The expression ◊code{init-db} 
ensures the database file exists,
and runs some ◊code{CREATE TABLE IF NOT EXISTS} queries
to ensure the tables are set up correctly.
The ◊code{save-post} expression 
saves the post’s metas
and rendered HTML
into the database.

Some more notes on the code above: 
The ◊code{split-body-comments} and ◊code{post-header} functions 
come from another module I wrote, 
◊code{util-template.rkt}.
The first separates any comments 
(that is, any ◊code{◊"◊"comment} tags in the Pollen source)
from the body of the post,
which lets me save just the body HTML in the database.
The second provides an X-expression for the post's header,
which includes or omits various things
depending on the post's metas.

◊section{Database design}

Internally, ◊code{util-db.rkt} has some very basic functions
that generate and execute the SQL queries I need.

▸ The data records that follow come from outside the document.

/-- A timed firing, once TB2 has reached its instant (R268, R301): the next follows TIME_PERIOD later. -/
def execTimedFire (n : Nat) (s : State) : Res :=
  onDev (fun d =>
    let c := n % 32
    match (d.cmpCh c).next with
    | none => d
    | some t =>
      if d.bit (cmpArmed c) && d.cmpMode c == 3 then
        let d := d.expire t 0
        let d := d.fire c (d.timedStamp (d.cmpPos c) (8 * t)) 0 4 (8 * t) (8 * t, 8 * t)
        d.setCmp c { d.cmpCh c with next := some (t + (d.reg (R.TDL_CMPn_PERIOD c)).toNat) }
      else d) s

/-- The set-ARM task acts as a write of ARM = 1 (R281). -/
def execSetArm (n : Nat) (s : State) : Res :=
  onDev (fun d => d.task 0x2 (8 + n % 32) (fun _ d => d.writeArm (n % 32) true)) s

/-- The clear-ARM task disarms the channel (R281). -/
def execClearArm (n : Nat) (s : State) : Res :=
  onDev (fun d => d.task 0x2 (40 + n % 32) (fun _ d => d.writeArm (n % 32) false)) s

/-- A SYNC_IN pulse: a step, a mark or an error (R275). -/
def execSyncInPulse (width t acc : Nat) (s : State) : Res :=
  onDev (fun d =>
    if d.tdlEn && d.bit ⟨R.TDL_SYNC_CFG, 4, 1⟩ then
      let t := t - 8 * d.fld ⟨R.TDL_SYNC_CFG, 8, 8⟩
      if width < 64 then d.sourceStep 7 1 t acc
      else if width < 128 then d.sourceStep 7 (-1) t acc
      else if width ≤ 224 then
        let d := d.put ⟨R.TDL_STATUS, 2, 1⟩ 1
        if d.bit ⟨R.TDL_SYNC_CFG, 5, 1⟩ then (d.drivenBy 7).foldl (fun d n => d.posLoad n none) d else d
      else (((d.bump ⟨R.TDL_SYNC_ERR, 0, 16⟩).tdlEvent 10).raise 0x5 71).put ⟨R.TDL_STATUS, 2, 1⟩ 0
    else d) s

end Sys2Proof.Machine
end

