/-- The spare lane's mirror is released, the mirrored lane being the source again; a permanent replacement never is
released (R59, R60). -/
def Dev.mirrorDrop (d : Dev) (p : Nat) : Dev :=
  let d := match (d.cport p).mirror with
    | some (k, true) => d.remapLane p 4 k
    | _ => d
  let x := d.cport p
  let x := { x with mirror := none, spHolder := if x.spHolder = some .replace then x.spHolder else none }
  (d.setCport p x).put (spBusy p) 0

/-- A port leaves ACTIVE, or a low-power state, for training, FAULT or DISABLED: every open line closes without a line end
(R78), discovery starts anew on its return (R97), the mirror and the low-power request end, and CTLE is frozen no more (R57). -/
def Dev.leaveActive (d : Dev) (p : Nat) : Dev :=
  let st := d.portState p
  let up := st == 7 || st == 8 || st == 9
  let d := (List.range 4).foldl (fun d v => d.closeLine p v false false) d
  let x := d.cport p
  let d := d.setCport p { x with bc := bcStale x.bc, lpAsked := none, lpExit := false, relock := false, spWait := [] }
  let d := (List.range 5).foldl (fun d k => d.put ⟨R.CAM_LANEk_EQ p k, 12, 1⟩ 0) (d.mirrorDrop p)
  if up then d.camEvent p 1 else d

/-- The contexts of a port start afresh once it is dark (R111). -/
def Dev.portForget (d : Dev) (p : Nat) : Dev := (d.portCtxs p).foldl (fun d c => d.ctxForget c) d

/-- The contexts of a port that was dark return (R111, R138). -/
def Dev.portReturn (d : Dev) (p : Nat) : Dev :=
  if d.portState p = 0 ∨ d.portState p = 10 then (d.portCtxs p).foldl (fun d c => d.ctxReturn c) d else d

/-- The contexts of a dark port are blind in their mosaics (R169). -/
def Dev.portDark (d : Dev) (p : Nat) : Dev := (d.portCtxs p).foldl (fun d c => d.seamDark c) d

/-- FAULT with a cause (R51, R56): no lane is in use, and the port's contexts are blind. -/
def Dev.camFault (d : Dev) (p cause : Nat) : Dev :=
  let d := d.leaveActive p
  let d := (((d.put (faultCause p) cause).put (laneCnt p) 0).put (degraded p) 0).put (spReplaces p) 0
  let d := d.setReg (R.CAM_LANE_MAP p) 0xFFFF
  let d := d.setCport p { d.cport p with spHolder := none }
  (((d.setPortState p 10).portForget p).camEvent p 5).portDark p

/-- DETECT: the lanes train from nothing (R51). -/
def Dev.camDetect (d : Dev) (p : Nat) : Dev :=
  let d := (d.portReturn p).leaveActive p
  let d := ((((d.put (faultCause p) 0).put (laneCnt p) 0).put (degraded p) 0).put (spReplaces p) 0).put (spPresent p) 0
  let d := d.put ⟨R.CAM_STATUS p, 20, 5⟩ 0
  let d := d.setCport p { d.cport p with lanes := [], spHolder := none, deskewFails := 0, acked := [], agree := 0 }
  d.setPortState p 1

/-- TRAIN: the port retrains from DETECT (Table 3-10); a DISABLED port stays so. It counts as a whole-port retrain; the retry out of
FAULT (R56) does not (DESIGN CHOICE, assumption 109). -/
def Dev.camTrain (d : Dev) (p : Nat) : Dev :=
  if d.portState p = 0 then d else (d.bump ⟨R.CAM_RETRAIN_CNT p, 0, 16⟩).camDetect p
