-- ==== Sys2Proof/Machine/Boot.lean ====
section
/-! DEFINITION. Reset and boot (R408 to R415, R426), the configuration commands (R427), and what each boot reads from fuses
and flash for security, the sag journal and calibration (R432, R440, R452, R455, R475, R486). -/

namespace Sys2Proof.Machine

/-! ### Events of the units that a boot reports -/

/-- A PWR_EVENT bit sets (R476). -/
def Dev.pwrEvent (d : Dev) (bit : Nat) : Dev := d.sticky ⟨R.PWR_EVENT, bit, 1⟩ 47 (d.bit ⟨R.PWR_IRQ_EN, bit, 1⟩)

/-- Is a calibration item of the variant (Table 23-1)? -/
def Dev.calItem (d : Dev) (i : Nat) : Bool := decide (i < d.variant.ports) || i == 16 || (i == 17 && d.variant.dual) || i == 18

/-- Items of a mask are requested; one already pending or running merges (R478). -/
def Dev.calRequest (d : Dev) (mask : Nat) : Dev :=
  ((List.range 19).foldl (fun d i => if mask / 2 ^ i % 2 = 1 ∧ d.calItem i then d.put ⟨R.CAL_PENDING, i, 1⟩ 1 else d) d).calShow

/-! ### Reset -/

/-- What a register keeps through a reset that spares the Cove domain: the BIST results, and the supply's state and
measurements (R464, R467, R488). The other registers go to their reset values. -/
def coveWord (a : Nat) (w : Word) : Option Word :=
  if R.CAL_BIST_STATUS ≤ a ∧ a ≤ 0x12001DC then some w
  else if a = R.PWR_STATUS then some (w &&& 0x23)
  else if a = R.PWR_VSENSE ∨ a = R.PWR_VSENSE_MIN ∨ a = R.PWR_HOLD_CNT then some w
  else none

def coveRegs (t : Tbl Word) : Tbl Word :=
  t.foldl (fun u e => match coveWord e.1 e.2 with
    | some w => tset resetWord u e.1 w
    | none => u) []

/-- What the reset finds of an update (R455). -/
def Dev.updMark (d : Dev) : UpdMark :=
  match d.sec.activation with
  | some a => { stage := d.stage, committed := a.committed, cold := a.cold }
  | none => { stage := d.stage, committed := d.stage == 5 }

/-- The reset of every unit apart from the Cove domain: that of GLB_RESET, of a boundary-scan exit, of BIST, of a cold
activation and of a trial that falls back (R451, R454, R464, R488, R491). DRAM, the log and every session are lost, and the function
detaches. -/
def Dev.hardReset (d : Dev) : Dev :=
  { variant := d.variant
    regs := coveRegs d.regs
    glb := { out := d.glb.out, free := d.glb.free, started := d.glb.started, held := d.glb.held }
    pins := { ir := d.pins.ir, boundary := d.pins.boundary, bsr := d.pins.bsr }
    cove := { d.cove with stagedAt := none, upd := some d.updMark, bist := none } }

/-- The reset of RESET_N low, or of a loss of power: the Cove domain stops too (R464, R501). -/
def Dev.fullReset (d : Dev) : Dev :=
  { variant := d.variant
    glb := { out := d.glb.out, free := d.glb.free }
    pins := { ir := d.pins.ir, boundary := d.pins.boundary, bsr := d.pins.bsr } }

/-! ### What P0 reads before it chooses an image -/

/-- SEC_STATUS follows the fuses and the owner record (R459). -/
def Dev.secShow (d : Dev) (n : NonVol) : Dev :=
  let d := (d.putBit ⟨R.SEC_STATUS, 0, 1⟩ n.fuses.owner.isSome).putBit ⟨R.SEC_STATUS, 1, 1⟩ n.fuses.locked
  let d := d.putBit ⟨R.SEC_STATUS, 3, 1⟩ (match n.ownerRec with
    | some r => r.lock
    | none => false)
  ((d.put ⟨R.SEC_STATUS, 10, 2⟩ (n.fuses.owner.getD 0)).put ⟨R.SEC_STATUS, 12, 4⟩ n.fuses.revoked.toNat).put
    ⟨R.SEC_STATUS, 16, 7⟩ n.fuses.arb

/-- DEVICE_ID and the MAC addresses (R432). -/
def Dev.idShow (d : Dev) (n : NonVol) : Dev :=
  let d := (d.setReg64 R.NET_DEVICE_ID_LO (n.fuses.deviceId % 2 ^ 48))
  match n.macs with
  | some (a, b) =>
    let d := d.setReg64 (R.NETP_MAC_LO 0) a
    if d.variant.netPorts = 2 then d.setReg64 (R.NETP_MAC_LO 1) b else d
  | none => d.logPut 0x0A .macInvalid []

/-- The expected BIST signatures, and the stacks that are there (R489, R383); boot runs with close-page policy (R374). -/
def Dev.partShow (d : Dev) (n : NonVol) : Dev :=
  let d := (List.range 14).foldl (fun d p => d.setReg64 (R.CAL_BISTp_EXP_LO p) (tget (fun _ => 0) n.fuses.bistSig p)) d
  let d := d.putBit ⟨R.MEM_STATUS, 2, 1⟩ d.variant.dual
  (List.range (if d.variant.dual then 2 else 1)).foldl (fun d s =>
    (d.put ⟨R.MEM_Ss_STATUS s, 10, 1⟩ 1).put ⟨R.MEM_Ss_STATUS s, 9, 1⟩ 1) d

/-- The flash descriptor: mode, clock and size, when it passes its checks (R410). -/
def NonVol.flashDesc (n : NonVol) : Option (Nat × Nat × Nat) :=
  let bs := n.read 0 256
  if fieldAt bs 0 4 = 0x48424743 ∧ byteAt bs 4 = 1 ∧ byteAt bs 5 ≤ 1 ∧ crcHolds bs = true then
    some (byteAt bs 5, byteAt bs 6, fieldAt bs 12 4) else none

/-- CFG_FLASH and XSPI_FALLBACK (R410). -/
def Dev.flashShow (d : Dev) (mode clock size : Nat) (fallback : Bool) : Dev :=
  let d := ((d.put ⟨R.CFG_FLASH, 0, 1⟩ mode).put ⟨R.CFG_FLASH, 8, 8⟩ clock).put ⟨R.CFG_FLASH, 16, 16⟩ size
  if fallback then d.put ⟨R.CFG_BOOT_STATUS, 2, 1⟩ 1 else d

def Dev.flashOpen (d : Dev) (n : NonVol) (answers : Bool) : Dev :=
  match if answers then n.flashDesc else none with
  | some (m, c, z) => d.flashShow m c z false
  | none => d.flashShow 1 50 0 true

/-- The write of the epoch record starts: the sector of the other copy is erased (R411). -/
def NonVol.epochStart (n : NonVol) : NonVol := n.erase (epochAt n.epochNext.copy) 4096

/-! ### The sag journal and the last update (R455, R475) -/

/-- The newest record, when the previous run ended in that sag: its EPOCH is the epoch read at this boot. -/
def NonVol.sagSeen (n : NonVol) : Option (Nat × List Byte) :=
  match n.newestSag with
  | some (i, q) => if fieldAt (n.slotBytes i) 12 2 % 4096 = n.epochNow.1 then some (q, n.slotBytes i) else none
  | none => none

/-- PWR_JNL and JNL_READY follow the journal (R472, R476). -/
def Dev.jnlShow (d : Dev) (n : NonVol) : Dev :=
  ((d.put ⟨R.PWR_JNL, 0, 9⟩ (n.nextSlot.getD 0)).put ⟨R.PWR_JNL, 16, 10⟩ n.sagCount).putBit ⟨R.PWR_STATUS, 3, 1⟩ n.nextSlot.isSome

def Dev.sagShow (d : Dev) (n : NonVol) : Dev :=
  let d := d.jnlShow n
  match n.sagSeen with
  | some (q, bs) =>
    ((d.put ⟨R.PWR_STATUS, 2, 1⟩ 1).setReg R.PWR_LAST_JSEQ (BitVec.ofNat 32 q)).logPut 0x11 .sagReported
      [q, byteAt bs 5, byteAt bs 15]
  | none => d

/-- What is known of the update at the last reset: from Cove memory, or from the sag record (R455). -/
def Dev.lastUpd (d : Dev) (n : NonVol) : UpdMark :=
  match d.cove.upd, n.sagSeen with
  | some u, _ => u
  | none, some (_, bs) =>
    let u := byteAt bs 15
    { stage := u % 8, committed := u / 8 % 2 == 1, cold := u / 16 % 2 == 1 }
  | none, none => { stage := 0, committed := false }
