-- ==== Sys2Proof/Machine/Update.lean ====
section
/-! DEFINITION. Field update: download, verification, activation, trial and confirmation, from the host and over the network
(R441 to R460). -/

namespace Sys2Proof.Machine

/-! ### Download (R445) -/

/-- The parts of [a, b) that lie in none of the ascending ranges. -/
def missing : List (Nat × Nat) → Nat → Nat → List (Nat × Nat)
  | [], a, b => if a < b then [(a, b)] else []
  | (x, y) :: rs, a, b =>
    if b ≤ x then (if a < b then [(a, b)] else [])
    else (if a < x then [(a, x)] else []) ++ missing rs (max a y) b

/-- A range joins ascending ranges that lie apart. -/
def addRange (rs : List (Nat × Nat)) (a b : Nat) : List (Nat × Nat) :=
  let near (r : Nat × Nat) : Bool := decide (r.1 ≤ b) && decide (a ≤ r.2)
  let lo := (rs.filter near).foldl (fun m r => min m r.1) a
  let hi := (rs.filter near).foldl (fun m r => max m r.2) b
  rs.filter (fun r => decide (r.2 < lo)) ++ [(lo, hi)] ++ rs.filter (fun r => decide (hi < r.1))

/-- The 64 KB sectors that [a, b) of a slot meets. -/
def sectorsOf (a b : Nat) : List Nat := if a < b then (List.range ((b - 1) / 65536 - a / 65536 + 1)).map (· + a / 65536) else []

/-- New bytes at an offset: bytes 0 to 4,095 stay in SRAM, the others go into the slot, whose sectors are erased first. -/
def Dev.putPiece (d : Dev) (n : NonVol) (a : Nat) (bs : List Byte) : Dev × NonVol :=
  let head := bs.take (4096 - a)
  let rest := bs.drop (4096 - a)
  let at_ := max a 4096
  let new := (sectorsOf at_ (at_ + rest.length)).filter (fun s => !d.sec.erased.contains s)
  let base := slotBase n.spareSlot
  let n := (new.foldl (fun n s => n.erase (base + 65536 * s) 65536) n).prog (base + at_) rest
  ({ d with sec := { d.sec with head := tsetMany flashInit d.sec.head a head, erased := d.sec.erased ++ new } }, n)

/-- A range is received: bytes already received are discarded. -/
def Dev.updWrite (d : Dev) (n : NonVol) (ofs : Nat) (bs : List Byte) : Dev × NonVol :=
  let r := (missing d.sec.received ofs (ofs + bs.length)).foldl (fun (a : Dev × NonVol) p =>
    a.1.putPiece a.2 p.1 ((bs.drop (p.1 - ofs)).take (p.2 - p.1))) (d, n)
  let got := if bs.isEmpty then d.sec.received else addRange d.sec.received ofs (ofs + bs.length)
  let d := { r.1 with sec := { r.1.sec with received := got, verified := 0 } }
  (d.setReg R.SEC_UPD_BYTES (BitVec.ofNat 32 ((got.map (fun r => r.2 - r.1)).sum)), r.2)

/-- Bytes received without a gap from 0. -/
def Dev.gapless (d : Dev) : Nat :=
  match d.sec.received with
  | (0, e) :: _ => e
  | _ => 0

/-! ### Verification (R446) -/

/-- The manifest held in SRAM. -/
def Dev.heldManifest (d : Dev) : List Byte := tgetMany flashInit d.sec.head 0 4096

/-- VERIFY_DONE: the checks of Table 20-3 on the manifest in SRAM and the parts in flash; `flashOk` is unset when the flash does
not answer or the manifest does not read back. -/
def execVerifyDone (flashOk : Bool) (s : State) : Res :=
  onNv (fun d n =>
    if d.stage ≠ 2 then (d, n)
    else
      let man := d.heldManifest
      let e : ImageEnd := if flashOk then n.imageCheck d.variant n.spareSlot man else { reason := 0x0B }
      let d := (d.put ⟨R.SEC_UPD_RESULT, 0, 8⟩ e.reason).put ⟨R.SEC_UPD_RESULT, 8, 8⟩ e.part
      let st := if e.reason = 0 then stOk else stVerifyFail
      let d := { d with sec := { d.sec with verified := st + 1 } }
      if e.reason = 0 then
        (((d.setStage 3).secEvent 2).mbAnswerAll 0x100D stOk [], n.prog (slotBase n.spareSlot) man)
      else (((d.setStage 1).secEvent 3).mbAnswerAll 0x100D stVerifyFail [], n)) s

/-! ### Refusal, and the start of the pause (R447 to R449) -/

/-- HOLD_OK in PWR_STATUS. -/
def Dev.holdOk (d : Dev) : Bool := d.bit ⟨R.PWR_STATUS, 1, 1⟩

/-- CAL_BUSY (R479). -/
def Dev.calBusy (d : Dev) : Bool := d.bit ⟨R.CAL_STATUS, 0, 1⟩

/-- The four checks of R447, in order: the refusal status. -/
def Dev.refusal (d : Dev) : Option Nat :=
  if d.moving then some stRefusedMoving
  else if !d.holdOk then some stRefusedHoldup
  else if d.bit ⟨R.SEC_STATUS, 3, 1⟩ then some stRefusedLocked
  else if d.calBusy then some stRefusedCal
  else none

/-- A refusal is shown in SEC_UPD_RESULT and raises REFUSED. -/
def Dev.refuse (d : Dev) (st : Nat) : Dev := (d.put ⟨R.SEC_UPD_RESULT, 16, 16⟩ st).secEvent 7

/-- The row up to which every live member has delivered stripe k. -/
def Dev.commonRow (d : Dev) (m : Nat) (k : Int) : Option Nat :=
  let lasts := (d.liveMembers m).map (fun c => ((d.seamMos m).stripe c k).getLast?)
  if lasts.isEmpty || lasts.any (·.isNone) then none else (lasts.filterMap (fun l => l.map OutLine.row)).min?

If you watch the console while rendering a single post,
you’ll see these queries being logged
(indented for clarity):

◊blockcode{
CREATE TABLE IF NOT EXISTS `posts` 
  (`pagenode`, 
   `published`,
   `updated`, 
   `title`, 
   `header_html`, 
   `html`, 
   PRIMARY KEY (`pagenode`))

CREATE TABLE IF NOT EXISTS `posts-topics` 
  (`pagenode`, 
   `topic`, 
   PRIMARY KEY (`pagenode`, `topic`))

INSERT OR REPLACE INTO `posts` 
  (`rowid`, `pagenode`, `published`, `updated`, `title`, `header_html`, `html`) 
  values ((SELECT `rowid` FROM `posts` WHERE `pagenode`= ?1), ?1, ?2, ?3, ?4, ?5, ?6)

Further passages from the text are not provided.